**Data:**
/-! ## The step of the model: one command of the stream, one byte of a display -/

/-- R101, R270: a step runs the instruction that the head of the stream decodes to, at the state with its bytes taken
from the stream. With no byte left a step changes nothing: the model's choice (log entry 1). -/
def Obligations.StepRunsDecodedCommand : Prop :=
  (∀ (s : State) (i : Instr) (n : Nat), decodeCommand s.cfg s.stream = .instr i n →
    step s = exec i { s with stream := s.stream.drop n, pos := s.pos + n }) ∧
  (∀ (s : State) (i : Instr) (rest : List Byte), i.WellFormed s.cfg → i.source = .stream →
    s.stream = encode i ++ rest →
    step s = exec i { s with stream := rest, pos := s.pos + (encode i).length }) ∧
  ∀ s : State, s.stream = [] → step s = .next s

/-- R200, R202 to R205: a falling edge of an enable line runs, for each display on that line in ascending handle
order, the instruction that the byte on the lines decodes to: at once in 8-bit mode, and at the second of two edges in
4-bit mode, with the register-select level of that edge. The first of two edges stores the nibble and nothing else.
Each of several displays ends as it would alone. -/
def Obligations.LatchRunsDecodedByte : Prop :=
  (∀ (s : State) (pin ts h : Nat) (D : DisplayState), displaysEnabledBy pin s = [h] → s.display? h = some D →
    (D.bitMode = .eight →
      exec (.pinchange pin false ts) s =
        exec ((decodeDisplayByte (pinLevel s.cfg s.mem D.rsPin)
          (BitVec.ofNat 8 (lineValue s.cfg s.mem D.dataPins))).toInstr h) s) ∧
    (D.bitMode = .four → D.expectingHighNibble = true →
      exec (.pinchange pin false ts) s =
        .next (s.setDevice h (.display { D with
          pendingNibble := BitVec.ofNat 4 (lineValue s.cfg s.mem D.dataPins), expectingHighNibble := false }))) ∧
    (D.bitMode = .four → D.expectingHighNibble = false →
      exec (.pinchange pin false ts) s =
        exec ((decodeDisplayByte (pinLevel s.cfg s.mem D.rsPin)
          (D.pendingNibble ++ BitVec.ofNat 4 (lineValue s.cfg s.mem D.dataPins))).toInstr h)
          (s.setDevice h (.display { D with expectingHighNibble := true })))) ∧
  ∀ (s : State) (pin ts : Nat), HandlesRise s →
    (displaysEnabledBy pin s).Pairwise (· < ·) ∧
    (∀ h, h ∈ displaysEnabledBy pin s ↔ ∃ D, s.display? h = some D ∧ D.enPin = pin) ∧
    exec (.pinchange pin false ts) s = latchRunsAll (displaysEnabledBy pin s) s ∧
    ∃ t, exec (.pinchange pin false ts) s = .next t ∧
      ∀ h D, s.display? h = some D → D.enPin = pin →
        ∃ u, latchRuns h s = .next u ∧ t.display? h = u.display? h

/-! ## Timers (40_timers.md) -/

/-- R123: zero cycles. -/
def Obligations.TickZeroCyclesChangesNothing : Prop :=
  ∀ (t : TimerId) (s : State), exec (.tick t 0) s = .next s

/-- R122: prescaler off. Only the decoded prescaler is recorded (R121). -/
def Obligations.TickPrescalerOffIsNoOp : Prop :=
  ∀ (t : TimerId) (n : Nat) (s : State), 0 < n → s.clock t = .off →
    exec (.tick t n) s = .next (s.setTimer t { s.timer t with prescaler := .off })

/-- R126: an unsupported clock select or a frozen mode warns, and only the decoded prescaler is recorded. -/
def Obligations.TickUnsupportedFreezesAndWarns : Prop :=
  ∀ (t : TimerId) (n : Nat) (s : State), 0 < n → s.clock t ≠ .off →
    (s.clock t = .unsupported ∨ s.countKind t = .frozen) →
    exec (.tick t n) s = .next
      ((s.setTimer t { s.timer t with prescaler := s.clock t }).emit
        (.warning (.timerUnsupported t (s.mode t) (clockSelect s.cfg t s.mem))))

/-- R129, R128: too few cycles for a timer tick only accumulate in the remainder. -/
def Obligations.TickBelowDivisorAccumulates : Prop :=
  ∀ (t : TimerId) (n d : Nat) (s : State), 0 < n → (s.clock t).divisor? = some d →
    s.countKind t ≠ .frozen → (s.timer t).cycleRemainder + n < d →
    exec (.tick t n) s = .next (s.setTimer t { s.timer t with
      prescaler := s.clock t, cycleRemainder := (s.timer t).cycleRemainder + n })

/-- R128, R131, R132, R134: a batch of `k` timer ticks in a mode that counts up. -/
def Obligations.TickUpBatch : Prop :=
  ∀ (t : TimerId) (n d : Nat) (s : State), s.cfg.Accepted → s.mem.wf = true → 0 < n →
    (s.clock t).divisor? = some d → s.countKind t = .up →
    d ≤ (s.timer t).cycleRemainder + n →
    let k := ((s.timer t).cycleRemainder + n) / d
    let c := s.count t
    let top := s.top t
    ∃ u, exec (.tick t n) s = .next u ∧ u.out = s.out ∧
      (u.timer t).cycleRemainder = ((s.timer t).cycleRemainder + n) % d ∧
      (u.timer t).prescaler = s.clock t ∧ (u.timer t).top = top ∧
      (u.timer t).compareA = s.compare t .a ∧ (u.timer t).compareB = s.compare t .b ∧
      (u.timer t).counter = (if top ≤ c + k then 0 else c + k) ∧ readCounter s.cfg t u.mem = (u.timer t).counter ∧
      (u.timer t).countDown = false ∧
      ((u.timer t).overflowed = true ↔ top ≤ c + k) ∧
      ((u.timer t).matchA = true ↔
        (c < s.compare t .a ∧ s.compare t .a ≤ min top (c + k)) ∨
          (top ≤ c + k ∧ s.compare t .a = 0)) ∧
      ((u.timer t).matchB = true ↔
        (c < s.compare t .b ∧ s.compare t .b ≤ min top (c + k)) ∨
          (top ≤ c + k ∧ s.compare t .b = 0))

/-- R128, R131, R133, R134: a batch of `k` timer ticks in a symmetric mode. -/
def Obligations.TickSymmetricBatch : Prop :=
  ∀ (t : TimerId) (n d : Nat) (s : State), s.cfg.Accepted → s.mem.wf = true → 0 < n →
    (s.clock t).divisor? = some d → s.countKind t = .sym →
    d ≤ (s.timer t).cycleRemainder + n →
    let k := ((s.timer t).cycleRemainder + n) / d
    let c := s.count t
    let top := s.top t
    ∃ u, exec (.tick t n) s = .next u ∧ u.out = s.out ∧
      (u.timer t).cycleRemainder = ((s.timer t).cycleRemainder + n) % d ∧
      (u.timer t).prescaler = s.clock t ∧ (u.timer t).top = top ∧
      (u.timer t).compareA = s.compare t .a ∧ (u.timer t).compareB = s.compare t .b ∧
      readCounter s.cfg t u.mem = (u.timer t).counter ∧
      ((s.timer t).countDown = false →
        (u.timer t).counter = min top (c + k) ∧ ((u.timer t).overflowed = true ↔ top ≤ c + k) ∧
        ((u.timer t).countDown = true ↔ top ≤ c + k) ∧
        ((u.timer t).matchA = true ↔
          c < s.compare t .a ∧ s.compare t .a ≤ min top (c + k)) ∧
        ((u.timer t).matchB = true ↔
          c < s.compare t .b ∧ s.compare t .b ≤ min top (c + k))) ∧
      ((s.timer t).countDown = true →
        (u.timer t).counter = c - k ∧ (u.timer t).overflowed = false ∧
        ((u.timer t).countDown = true ↔ k < c) ∧
        ((u.timer t).matchA = true ↔ c - k ≤ s.compare t .a ∧ s.compare t .a < c) ∧
        ((u.timer t).matchB = true ↔ c - k ≤ s.compare t .b ∧ s.compare t .b < c))
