-- ==== Sys2Proof/Tests/Slice0.lean ====
section
/-! SUPPORT. Tests: the checks that refuse ill-formed terms, each instruction's bytes written out from the spec's
tables, one-step examples with their values from 95_test_vectors.md, and a state that meets the hypotheses of each
statement. -/

namespace Sys2Proof.Tests

open Sys2Proof.Machine

-- One theorem after another: checked all at once, these theorems hold more threads than the check's memory limit allows.
set_option Elab.async false

/-! ## Helpers -/

/-- A newly constructed block with the given bytes in register memory. -/
def withBytes (cells : List (Nat × Nat)) : State :=
  { State.reset with mem := cells.foldl (fun m c => m.write c.1 (BitVec.ofNat 8 c.2)) [] }

/-- The state after instructions run from `s`, if all of them complete. -/
def after (is : List Instr) (s : State) : Option State :=
  match runInstrs is s with
  | .next t => some t
  | _ => none

/-- What `f` reads of the state after one instruction. -/
def see {α : Type} (i : Instr) (s : State) (f : State → α) : Option α := (after [i] s).map f

/-- A stop as a pair: the refusal of a step. -/
def refusalOf (s : State) : Option Refusal :=
  match step s with
  | .refused r => some r
  | _ => none

def bytes (l : List Nat) : List Byte := l.map (BitVec.ofNat 8)

/-- The display of 95 §2.4: register-select pin 12, enable pin 11, D7 to D4 on pins 2 to 5, two rows of 16. -/
def display4 : DisplayState := newDisplay 12 11 [2, 3, 4, 5] 2 16 .wrap

/-- The 8-bit display of DV12. -/
def display8 : DisplayState := newDisplay 12 11 [2, 3, 4, 5, 6, 7, 8, 9] 2 16 .wrap

/-- The servo of 95 §2.5 on a pin. -/
def servoOn (pin : Nat) : ServoState := newServo pin 500 1 0 0 0 20000 0 0

/-- A block with one device under handle 1. -/
def withDevice (d : Device) (cells : List (Nat × Nat)) : State := { withBytes cells with devs := ⟨[(1, d)], 2⟩ }

/-- A block with display `D` under handle 1 and servo `V` under handle 2. -/
def withBoth (D : DisplayState) (V : ServoState) : State :=
  { withBytes [(0x5F, 0x80)] with devs := ⟨[(1, .display D), (2, .servo V)], 3⟩ }

/-- T1 in mode 14 with top 40000 (95 §2.5), and OCR1A as given. -/
def mode14 (ocr : Nat) : List (Nat × Nat) :=
  [(0x80, 0x02), (0x81, 0x1A), (0x86, 0x40), (0x87, 0x9C), (0x88, ocr % 256), (0x89, ocr / 256)]

/-- A block whose vectors are all idle but one. -/
def withVector (v : IrqVector) (x : VecState) (gie : Bool) (cells : List (Nat × Nat)) : State :=
  { withBytes cells with ic := { IcState.reset.setVec v x with gie := gie } }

**Exercise requirements:**
Find and copy each line of the data where "BitVec" is present.

**Task result:**
          (BitVec.ofNat 8 (lineValue s.cfg s.mem D.dataPins))).toInstr h) s) ∧
          pendingNibble := BitVec.ofNat 4 (lineValue s.cfg s.mem D.dataPins), expectingHighNibble := false }))) ∧
          (D.pendingNibble ++ BitVec.ofNat 4 (lineValue s.cfg s.mem D.dataPins))).toInstr h)
  { State.reset with mem := cells.foldl (fun m c => m.write c.1 (BitVec.ofNat 8 c.2)) [] }
def bytes (l : List Nat) : List Byte := l.map (BitVec.ofNat 8)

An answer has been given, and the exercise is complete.